The general parts, and the section about gcc and autoconfiscated
build, and about a Visual Studio build are by Tor Lillqvist.
General
=======
For prebuilt binaries (DLLs and EXEs) and developer packages (headers,
import libraries) of GLib, Pango, GTK+ etc for Windows, go to
http://www.gtk.org/download-windows.html . They are for "native"
Windows meaning they use the Win32 API and Microsoft C runtime library
only. No POSIX (Unix) emulation layer like Cygwin in involved.
To build GLib on Win32, you can use either gcc ("mingw") or the
Microsoft compiler and tools. For the latter, MSVC6 and later have
been used successfully. Also the Digital Mars C/C++ compiler has
reportedly been used.
You can also cross-compile GLib for Windows from Linux using the
cross-compiling mingw packages for your distro.
Note that to just *use* GLib on Windows, there is no need to build it
yourself.
On Windows setting up a correct build environment can be quite a task,
especially if you are used to just type "./configure; make" on Linux,
and expect things to work as smoothly on Windows.
The following preprocessor macros are to be used for conditional
compilation related to Win32 in GLib-using code:
- G_OS_WIN32 is defined when compiling for native Win32, without
any POSIX emulation, other than to the extent provided by the
bundled Microsoft C library (msvcr*.dll).

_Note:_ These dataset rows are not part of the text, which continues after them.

theorem execJoinNode_onTime {s : State} (h : s.OnTime) : OutOnTime (execJoinNode s) := by
  unfold execJoinNode
  split
  · next a _ =>
    have ho := h.openNode a
    split
    · next he => rw [he] at ho; exact ho.nodeError ..
    · next he =>
      rw [he] at ho
      exact .ite (ho.nodeError ..) (.ite (((ho.writeVa ..).setJoined ..).nodeDone _) ((ho.writeVa ..).setJoined ..))
  · exact h

theorem State.OnTime.signalStore {s : State} (h : s.OnTime) (a va bs) : (s.signalStore a va bs).OnTime := by
  unfold State.signalStore
  extract_lets t
  have ht : t.OnTime := h.writeVa ..
  split
  · exact ht.nodeRelease ..
  · exact ht

theorem execSignalNode_onTime {s : State} (h : s.OnTime) : OutOnTime (execSignalNode s) := by
  unfold execSignalNode
  split
  · next a _ =>
    have ho := h.openNode a
    split
    · next he => rw [he] at ho; exact ho.nodeError ..
    · next he =>
      rw [he] at ho
      extract_lets va f v t
      have ht : t.OnTime := .ite (ho.signalStore ..) ho
      exact .ite (ho.nodeError ..) (.ite (ho.nodeError ..)
        (.ite (ht.nodeDone _) (.ite ((ht.modTenant ..).nodeDone _) (ht.nodeError ..))))
  · exact h

theorem execEndNode_onTime {s : State} (h : s.OnTime) : OutOnTime (execEndNode s) := by
  unfold execEndNode
  split
  · next a _ =>
    have ho := h.openNode a
    split
    · next he => rw [he] at ho; exact ho.nodeError ..
    · next he => rw [he] at ho; exact .ite (ho.nodeError ..) ho
  · exact h

theorem State.OnTime.hubRead {s : State} (h : s.OnTime) (t b row) : (s.hubRead t b row).1.OnTime := by
  unfold State.hubRead
  extract_lets pad
  split
  · exact h
  · exact .iteFst h ((h.touchRuns _).sampleRuns ..)

theorem State.OnTime.hubWrite {s : State} (h : s.OnTime) (t rel cmd pois run data) :
    (s.hubWrite t rel cmd pois run data).1.OnTime := by
  unfold State.hubWrite
  split
  · exact h
  · extract_lets segs
    refine .iteFst h (h.fold (fun s p h => ?_) _)
    split
    · exact (State.OnTime.ite ((h.writeSpace ..).writeSpace ..) (h.writeSpace ..)).nodeRelease ..
    · exact h

theorem State.OnTime.hubRows {s : State} (h : s.OnTime) (t rel cmd pattern src dst rs st) :
    (s.hubRows t rel cmd pattern src dst rs st).1.OnTime := by
  induction rs generalizing s st with
  | nil => exact h
  | cons r rs ih =>
    unfold State.hubRows
    extract_lets n got
    have hgot : got.1.OnTime := .iteFst h (h.hubRead ..)
    clear_value got
    split
    · exact hgot
    · exact .iteFst (hgot.hubWrite ..) (ih (hgot.hubWrite ..) _)

theorem State.OnTime.hubCommand {s : State} (h : s.OnTime) (t rel cmd pattern src dst) :
    (s.hubCommand t rel cmd pattern src dst).1.OnTime :=
  .iteFst h (.iteFst h (.iteFst h (h.hubRows ..)))

theorem State.OnTime.copyBegin {s : State} (h : s.OnTime) (a bs) : (s.copyBegin a bs).OnTime := by
  unfold State.copyBegin
  extract_lets t cmd
  split
  · exact .ite (h.schedule ..) ((h.withCopyNodes _).chosen.schedule ..)
  · exact h.nodeError ..

theorem execCopyNode_onTime {s : State} (h : s.OnTime) : OutOnTime (execCopyNode s) := by
  unfold execCopyNode
  split
  · next a _ =>
    have ho := h.openNode a
    split
    · next he => rw [he] at ho; exact ho.nodeError ..
    · next he =>
      rw [he] at ho
      split
      · exact .ite (ho.nodeError ..) (ho.copyBegin ..)
      · extract_lets r u drop
        have hu : u.OnTime := ho.hubCommand ..
        have hdrop : (drop u).OnTime := hu.withCopyNodes _
        exact .ite (hdrop.nodeError ..) (.ite (hdrop.nodeDone _) ((hu.withCopyNodes _).chosen.schedule ..))
  · exact h

/-! ### Machine/Host.lean -/

theorem State.OnTime.osNote {s : State} (h : s.OnTime) (what arg) : (s.osNote what arg).OnTime := h.withHub _

theorem execActivate_onTime {s : State} (h : s.OnTime) : OutOnTime (execActivate s) := by
  unfold execActivate
  split
  · split
    · exact h
    · exact .ite (h.osNote ..) (h.accept ..)
  · exact h

theorem execCancel_onTime {s : State} (h : s.OnTime) : OutOnTime (execCancel s) := by
  unfold execCancel
  split
  · split
    · exact .ite (h.markFaulted ..) h
    · exact h
  · exact h

theorem State.OnTime.hostReturns {s : State} (h : s.OnTime) (bs) : (s.hostReturns bs).OnTime := h.withHub _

- G_WITH_CYGWIN is defined if compiling for the Cygwin
environment. Note that G_OS_WIN32 is *not* defined in that case, as
Cygwin is supposed to behave like Unix. G_OS_UNIX *is* defined by a GLib
for Cygwin.
- G_PLATFORM_WIN32 is defined when either G_OS_WIN32 or G_WITH_CYGWIN
is defined.
These macros are defined in glibconfig.h, and are thus available in
all source files that include <glib.h>.
Additionally, there are the compiler-specific macros:
- __GNUC__ is defined when using gcc
- _MSC_VER is defined when using the Microsoft compiler
- __DMC__ is defined when using the Digital Mars C/C++ compiler
G_OS_WIN32 implies using the Microsoft C runtime, normally
msvcrt.dll. GLib is not known to work with the older crtdll.dll
runtime, or the static Microsoft C runtime libraries libc.lib and
libcmt.lib. It apparently does work with the debugging version of
msvcrt.dll, msvcrtd.dll. If compiled with Microsoft compilers newer
than MSVC6, it also works with their compiler-specific runtimes, like
msvcr70.dll or msvcr80.dll. Please note that it's non totally clear if
you would be allowed by the license to distrubute a GLib linked to
msvcr70.dll or msvcr80.dll, as those are not part of the operating
system, but of the MSVC product. msvcrt.dll is part of Windows.

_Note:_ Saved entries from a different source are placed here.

-- ==== Sys2Proof/Syntax.lean ====
section
/-! DEFINITION. The 64 instructions, one constructor per row of spec/opcode_table.json. Operands have exactly the
width the row gives them; a channel number is decoded into `Channel`. `GSTEP`'s amount is UQ12.4 and `SETFPS`'s
immediate UQ16.8 (30_encoding.md R87). -/

namespace Sys2Proof

inductive Instr where
  -- WR: write a register (opcode 0x01; R101 to R121).
  | wrFreq1 (data : BitVec 11)
  | wrDuty1 (data : BitVec 2)
  | wrEnv1 (data : BitVec 8)
  | wrPan1 (data : BitVec 2)
  | wrMixen1 (data : BitVec 1)
  | wrSweep (data : BitVec 7)
  | wrFreq2 (data : BitVec 11)
  | wrDuty2 (data : BitVec 2)
  | wrEnv2 (data : BitVec 8)
  | wrPan2 (data : BitVec 2)
  | wrMixen2 (data : BitVec 1)
  | wrFreq3 (data : BitVec 11)
  | wrWvol (data : BitVec 2)
  | wrPan3 (data : BitVec 2)
  | wrMixen3 (data : BitVec 1)
  | wrNctrl (data : BitVec 8)
  | wrEnv4 (data : BitVec 8)
  | wrPan4 (data : BitVec 2)
  | wrMixen4 (data : BitVec 1)
  | wrMvol (left : BitVec 3) (right : BitVec 3)
  | wrWave (i : BitVec 4) (data : BitVec 8)
  -- RD: read a register (opcode 0x02; R123 to R129).
  | rdFreq1
  | rdDuty1
  | rdEnv1
  | rdPan1
  | rdMixen1
  | rdSweep
  | rdShadow
  | rdOut1
  | rdEvol1
  | rdFreq2
  | rdDuty2
  | rdEnv2
  | rdPan2
  | rdMixen2
  | rdOut2
  | rdEvol2
  | rdFreq3
  | rdWvol
  | rdPan3
  | rdMixen3
  | rdOut3
  | rdNctrl
  | rdEnv4
  | rdPan4
  | rdMixen4
  | rdLfsr
  | rdOut4
  | rdEvol4
  | rdMvol
  | rdStatus
  | rdWave (i : BitVec 4)
  -- RDPCM: one value of the PCM frame (opcode 0x03; R130).
  | rdpcm (idx : BitVec 24)
  -- TRIG, GSTEP: the generators (opcodes 0x10, 0x11; R153, R152).
  | trig (ch : Channel)
  | gstep (ch : Channel) (cycles : BitVec 16)
  -- ETICK, STICK: the modulators (opcodes 0x12, 0x13; R171, R174).
  | etick0
  | etick1
  | etick3
  | stick
  -- MIX and the frame driver (opcodes 0x20, 0x30 to 0x33; R192 to R200).
  | mix
  | run
  | reset
  | setfps (imm : BitVec 24)
  | setrate (imm : BitVec 24)
  deriving DecidableEq, Repr

end Sys2Proof
end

For people using Visual Studio 2005 or later:
If you are building GLib-based libraries or applications, or GLib itself
and you see a C4819 error (or warning, before C4819 is treated as an error
in msvc_recommended_pragmas.h), please be advised that this error/warning should
not be disregarded, as this likely means portions of the build is not being
done correctly, as this is an issue of Visual Studio running on CJK (East Asian)

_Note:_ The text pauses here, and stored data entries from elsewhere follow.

-- setPan2
@[simp] theorem setPan2_pulse1 (data : BitVec 2) (s : State) : (setPan2 data s).pulse1 = s.pulse1 := rfl
@[simp] theorem setPan2_pulse2 (data : BitVec 2) (s : State) : (setPan2 data s).pulse2 = s.pulse2 := rfl
@[simp] theorem setPan2_wave (data : BitVec 2) (s : State) : (setPan2 data s).wave = s.wave := rfl
@[simp] theorem setPan2_noise (data : BitVec 2) (s : State) : (setPan2 data s).noise = s.noise := rfl
@[simp] theorem setPan2_sweep (data : BitVec 2) (s : State) : (setPan2 data s).sweep = s.sweep := rfl
@[simp] theorem setPan2_chen (data : BitVec 2) (s : State) : (setPan2 data s).chen = s.chen := rfl
@[simp] theorem setPan2_pan (data : BitVec 2) (s : State) : (setPan2 data s).pan = s.pan.set .pulse2 data := rfl
@[simp] theorem setPan2_mixen (data : BitVec 2) (s : State) : (setPan2 data s).mixen = s.mixen := rfl
@[simp] theorem setPan2_mvol (data : BitVec 2) (s : State) : (setPan2 data s).mvol = s.mvol := rfl
@[simp] theorem setPan2_fps (data : BitVec 2) (s : State) : (setPan2 data s).fps = s.fps := rfl
@[simp] theorem setPan2_rate (data : BitVec 2) (s : State) : (setPan2 data s).rate = s.rate := rfl
@[simp] theorem setPan2_pending (data : BitVec 2) (s : State) : (setPan2 data s).pending = s.pending := rfl
@[simp] theorem setPan2_ccarry (data : BitVec 2) (s : State) : (setPan2 data s).ccarry = s.ccarry := rfl
@[simp] theorem setPan2_scarry (data : BitVec 2) (s : State) : (setPan2 data s).scarry = s.scarry := rfl
@[simp] theorem setPan2_pcmCap (data : BitVec 2) (s : State) : (setPan2 data s).pcmCap = s.pcmCap := rfl
@[simp] theorem setPan2_pcm (data : BitVec 2) (s : State) : (setPan2 data s).pcm = s.pcm := rfl
@[simp] theorem setPan2_port (data : BitVec 2) (s : State) : (setPan2 data s).port = s.port := rfl
@[simp] theorem setPan2_responses (data : BitVec 2) (s : State) : (setPan2 data s).responses = s.responses := rfl

-- setMixen2
@[simp] theorem setMixen2_pulse1 (data : BitVec 1) (s : State) : (setMixen2 data s).pulse1 = s.pulse1 := rfl
@[simp] theorem setMixen2_pulse2 (data : BitVec 1) (s : State) : (setMixen2 data s).pulse2 = s.pulse2 := rfl
@[simp] theorem setMixen2_wave (data : BitVec 1) (s : State) : (setMixen2 data s).wave = s.wave := rfl
@[simp] theorem setMixen2_noise (data : BitVec 1) (s : State) : (setMixen2 data s).noise = s.noise := rfl
@[simp] theorem setMixen2_sweep (data : BitVec 1) (s : State) : (setMixen2 data s).sweep = s.sweep := rfl
@[simp] theorem setMixen2_chen (data : BitVec 1) (s : State) : (setMixen2 data s).chen = s.chen := rfl
@[simp] theorem setMixen2_pan (data : BitVec 1) (s : State) : (setMixen2 data s).pan = s.pan := rfl
@[simp] theorem setMixen2_mixen (data : BitVec 1) (s : State) : (setMixen2 data s).mixen = s.mixen.set .pulse2 data := rfl
@[simp] theorem setMixen2_mvol (data : BitVec 1) (s : State) : (setMixen2 data s).mvol = s.mvol := rfl
@[simp] theorem setMixen2_fps (data : BitVec 1) (s : State) : (setMixen2 data s).fps = s.fps := rfl
@[simp] theorem setMixen2_rate (data : BitVec 1) (s : State) : (setMixen2 data s).rate = s.rate := rfl
@[simp] theorem setMixen2_pending (data : BitVec 1) (s : State) : (setMixen2 data s).pending = s.pending := rfl
@[simp] theorem setMixen2_ccarry (data : BitVec 1) (s : State) : (setMixen2 data s).ccarry = s.ccarry := rfl
@[simp] theorem setMixen2_scarry (data : BitVec 1) (s : State) : (setMixen2 data s).scarry = s.scarry := rfl
@[simp] theorem setMixen2_pcmCap (data : BitVec 1) (s : State) : (setMixen2 data s).pcmCap = s.pcmCap := rfl
@[simp] theorem setMixen2_pcm (data : BitVec 1) (s : State) : (setMixen2 data s).pcm = s.pcm := rfl
@[simp] theorem setMixen2_port (data : BitVec 1) (s : State) : (setMixen2 data s).port = s.port := rfl
@[simp] theorem setMixen2_responses (data : BitVec 1) (s : State) : (setMixen2 data s).responses = s.responses := rfl

-- setFreq3
@[simp] theorem setFreq3_pulse1 (data : BitVec 11) (s : State) : (setFreq3 data s).pulse1 = s.pulse1 := rfl
@[simp] theorem setFreq3_pulse2 (data : BitVec 11) (s : State) : (setFreq3 data s).pulse2 = s.pulse2 := rfl
@[simp] theorem setFreq3_wave (data : BitVec 11) (s : State) : (setFreq3 data s).wave = { s.wave with freq := data } := rfl
@[simp] theorem setFreq3_noise (data : BitVec 11) (s : State) : (setFreq3 data s).noise = s.noise := rfl
@[simp] theorem setFreq3_sweep (data : BitVec 11) (s : State) : (setFreq3 data s).sweep = s.sweep := rfl
@[simp] theorem setFreq3_chen (data : BitVec 11) (s : State) : (setFreq3 data s).chen = s.chen := rfl
@[simp] theorem setFreq3_pan (data : BitVec 11) (s : State) : (setFreq3 data s).pan = s.pan := rfl
@[simp] theorem setFreq3_mixen (data : BitVec 11) (s : State) : (setFreq3 data s).mixen = s.mixen := rfl
@[simp] theorem setFreq3_mvol (data : BitVec 11) (s : State) : (setFreq3 data s).mvol = s.mvol := rfl
@[simp] theorem setFreq3_fps (data : BitVec 11) (s : State) : (setFreq3 data s).fps = s.fps := rfl
@[simp] theorem setFreq3_rate (data : BitVec 11) (s : State) : (setFreq3 data s).rate = s.rate := rfl
@[simp] theorem setFreq3_pending (data : BitVec 11) (s : State) : (setFreq3 data s).pending = s.pending := rfl
@[simp] theorem setFreq3_ccarry (data : BitVec 11) (s : State) : (setFreq3 data s).ccarry = s.ccarry := rfl
@[simp] theorem setFreq3_scarry (data : BitVec 11) (s : State) : (setFreq3 data s).scarry = s.scarry := rfl
@[simp] theorem setFreq3_pcmCap (data : BitVec 11) (s : State) : (setFreq3 data s).pcmCap = s.pcmCap := rfl
@[simp] theorem setFreq3_pcm (data : BitVec 11) (s : State) : (setFreq3 data s).pcm = s.pcm := rfl
@[simp] theorem setFreq3_port (data : BitVec 11) (s : State) : (setFreq3 data s).port = s.port := rfl
@[simp] theorem setFreq3_responses (data : BitVec 11) (s : State) : (setFreq3 data s).responses = s.responses := rfl

-- setWvol
@[simp] theorem setWvol_pulse1 (data : BitVec 2) (s : State) : (setWvol data s).pulse1 = s.pulse1 := rfl
@[simp] theorem setWvol_pulse2 (data : BitVec 2) (s : State) : (setWvol data s).pulse2 = s.pulse2 := rfl
@[simp] theorem setWvol_wave (data : BitVec 2) (s : State) : (setWvol data s).wave = { s.wave with wvol := data } := rfl
@[simp] theorem setWvol_noise (data : BitVec 2) (s : State) : (setWvol data s).noise = s.noise := rfl
@[simp] theorem setWvol_sweep (data : BitVec 2) (s : State) : (setWvol data s).sweep = s.sweep := rfl
@[simp] theorem setWvol_chen (data : BitVec 2) (s : State) : (setWvol data s).chen = s.chen := rfl
@[simp] theorem setWvol_pan (data : BitVec 2) (s : State) : (setWvol data s).pan = s.pan := rfl
@[simp] theorem setWvol_mixen (data : BitVec 2) (s : State) : (setWvol data s).mixen = s.mixen := rfl
@[simp] theorem setWvol_mvol (data : BitVec 2) (s : State) : (setWvol data s).mvol = s.mvol := rfl
@[simp] theorem setWvol_fps (data : BitVec 2) (s : State) : (setWvol data s).fps = s.fps := rfl
@[simp] theorem setWvol_rate (data : BitVec 2) (s : State) : (setWvol data s).rate = s.rate := rfl
@[simp] theorem setWvol_pending (data : BitVec 2) (s : State) : (setWvol data s).pending = s.pending := rfl
@[simp] theorem setWvol_ccarry (data : BitVec 2) (s : State) : (setWvol data s).ccarry = s.ccarry := rfl
@[simp] theorem setWvol_scarry (data : BitVec 2) (s : State) : (setWvol data s).scarry = s.scarry := rfl
@[simp] theorem setWvol_pcmCap (data : BitVec 2) (s : State) : (setWvol data s).pcmCap = s.pcmCap := rfl
@[simp] theorem setWvol_pcm (data : BitVec 2) (s : State) : (setWvol data s).pcm = s.pcm := rfl
@[simp] theorem setWvol_port (data : BitVec 2) (s : State) : (setWvol data s).port = s.port := rfl
@[simp] theorem setWvol_responses (data : BitVec 2) (s : State) : (setWvol data s).responses = s.responses := rfl

-- setPan3
@[simp] theorem setPan3_pulse1 (data : BitVec 2) (s : State) : (setPan3 data s).pulse1 = s.pulse1 := rfl
@[simp] theorem setPan3_pulse2 (data : BitVec 2) (s : State) : (setPan3 data s).pulse2 = s.pulse2 := rfl
@[simp] theorem setPan3_wave (data : BitVec 2) (s : State) : (setPan3 data s).wave = s.wave := rfl
@[simp] theorem setPan3_noise (data : BitVec 2) (s : State) : (setPan3 data s).noise = s.noise := rfl
@[simp] theorem setPan3_sweep (data : BitVec 2) (s : State) : (setPan3 data s).sweep = s.sweep := rfl
@[simp] theorem setPan3_chen (data : BitVec 2) (s : State) : (setPan3 data s).chen = s.chen := rfl
@[simp] theorem setPan3_pan (data : BitVec 2) (s : State) : (setPan3 data s).pan = s.pan.set .wave data := rfl
@[simp] theorem setPan3_mixen (data : BitVec 2) (s : State) : (setPan3 data s).mixen = s.mixen := rfl
@[simp] theorem setPan3_mvol (data : BitVec 2) (s : State) : (setPan3 data s).mvol = s.mvol := rfl
@[simp] theorem setPan3_fps (data : BitVec 2) (s : State) : (setPan3 data s).fps = s.fps := rfl
@[simp] theorem setPan3_rate (data : BitVec 2) (s : State) : (setPan3 data s).rate = s.rate := rfl
@[simp] theorem setPan3_pending (data : BitVec 2) (s : State) : (setPan3 data s).pending = s.pending := rfl
@[simp] theorem setPan3_ccarry (data : BitVec 2) (s : State) : (setPan3 data s).ccarry = s.ccarry := rfl
@[simp] theorem setPan3_scarry (data : BitVec 2) (s : State) : (setPan3 data s).scarry = s.scarry := rfl
@[simp] theorem setPan3_pcmCap (data : BitVec 2) (s : State) : (setPan3 data s).pcmCap = s.pcmCap := rfl
@[simp] theorem setPan3_pcm (data : BitVec 2) (s : State) : (setPan3 data s).pcm = s.pcm := rfl
@[simp] theorem setPan3_port (data : BitVec 2) (s : State) : (setPan3 data s).port = s.port := rfl
@[simp] theorem setPan3_responses (data : BitVec 2) (s : State) : (setPan3 data s).responses = s.responses := rfl

-- setMixen3
@[simp] theorem setMixen3_pulse1 (data : BitVec 1) (s : State) : (setMixen3 data s).pulse1 = s.pulse1 := rfl
@[simp] theorem setMixen3_pulse2 (data : BitVec 1) (s : State) : (setMixen3 data s).pulse2 = s.pulse2 := rfl
@[simp] theorem setMixen3_wave (data : BitVec 1) (s : State) : (setMixen3 data s).wave = s.wave := rfl
@[simp] theorem setMixen3_noise (data : BitVec 1) (s : State) : (setMixen3 data s).noise = s.noise := rfl
@[simp] theorem setMixen3_sweep (data : BitVec 1) (s : State) : (setMixen3 data s).sweep = s.sweep := rfl
@[simp] theorem setMixen3_chen (data : BitVec 1) (s : State) : (setMixen3 data s).chen = s.chen := rfl
@[simp] theorem setMixen3_pan (data : BitVec 1) (s : State) : (setMixen3 data s).pan = s.pan := rfl
@[simp] theorem setMixen3_mixen (data : BitVec 1) (s : State) : (setMixen3 data s).mixen = s.mixen.set .wave data := rfl
@[simp] theorem setMixen3_mvol (data : BitVec 1) (s : State) : (setMixen3 data s).mvol = s.mvol := rfl
@[simp] theorem setMixen3_fps (data : BitVec 1) (s : State) : (setMixen3 data s).fps = s.fps := rfl
@[simp] theorem setMixen3_rate (data : BitVec 1) (s : State) : (setMixen3 data s).rate = s.rate := rfl
@[simp] theorem setMixen3_pending (data : BitVec 1) (s : State) : (setMixen3 data s).pending = s.pending := rfl
@[simp] theorem setMixen3_ccarry (data : BitVec 1) (s : State) : (setMixen3 data s).ccarry = s.ccarry := rfl
@[simp] theorem setMixen3_scarry (data : BitVec 1) (s : State) : (setMixen3 data s).scarry = s.scarry := rfl
@[simp] theorem setMixen3_pcmCap (data : BitVec 1) (s : State) : (setMixen3 data s).pcmCap = s.pcmCap := rfl
@[simp] theorem setMixen3_pcm (data : BitVec 1) (s : State) : (setMixen3 data s).pcm = s.pcm := rfl
@[simp] theorem setMixen3_port (data : BitVec 1) (s : State) : (setMixen3 data s).port = s.port := rfl
@[simp] theorem setMixen3_responses (data : BitVec 1) (s : State) : (setMixen3 data s).responses = s.responses := rfl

locales. This is an issue that also affects builds of other projects, such as
QT, Firefox, LibreOffice/OpenOffice, Pango and GTK+, along with many other projects.
To overcome this problem, please set your system's locale setting for non-Unicode to
English (United States), reboot, and restart the build, and the code should build
normally. See also this GNOME Wiki page [1] that gives a bit further info on this.
Building software that use GLib or GTK+
=======================================
Building software that just *uses* GLib or GTK+ also require to have
the right compiler set up the right way. If you intend to use gcc,
follow the relevant instructions below in that case, too.
Tor uses gcc with the -mms-bitfields flag which means that in order to
use the prebuilt DLLs (especially of GTK+), if you compile your code
with gcc, you *must* also use that flag. This flag means that the
struct layout rules are identical to those used by MSVC. This is
essential if the same DLLs are to be usable both from gcc- and
MSVC-compiled code. Such compatibility is desirable.
When using the prebuilt GLib DLLs that use msvcrt.dll from code that
uses other C runtimes like for example msvcr70.dll, one should note
that one cannot use such GLib API that take or returns file
descriptors. On Windows, a file descriptor (the small integer as
returned by open() and handled by related functions, and included in
the FILE struct) is an index into a table local to the C runtime
DLL. A file descriptor in one C runtime DLL does not have the same
meaning in another C runtime DLL.
Building GLib
=============
Again, first decide whether you really want to do this.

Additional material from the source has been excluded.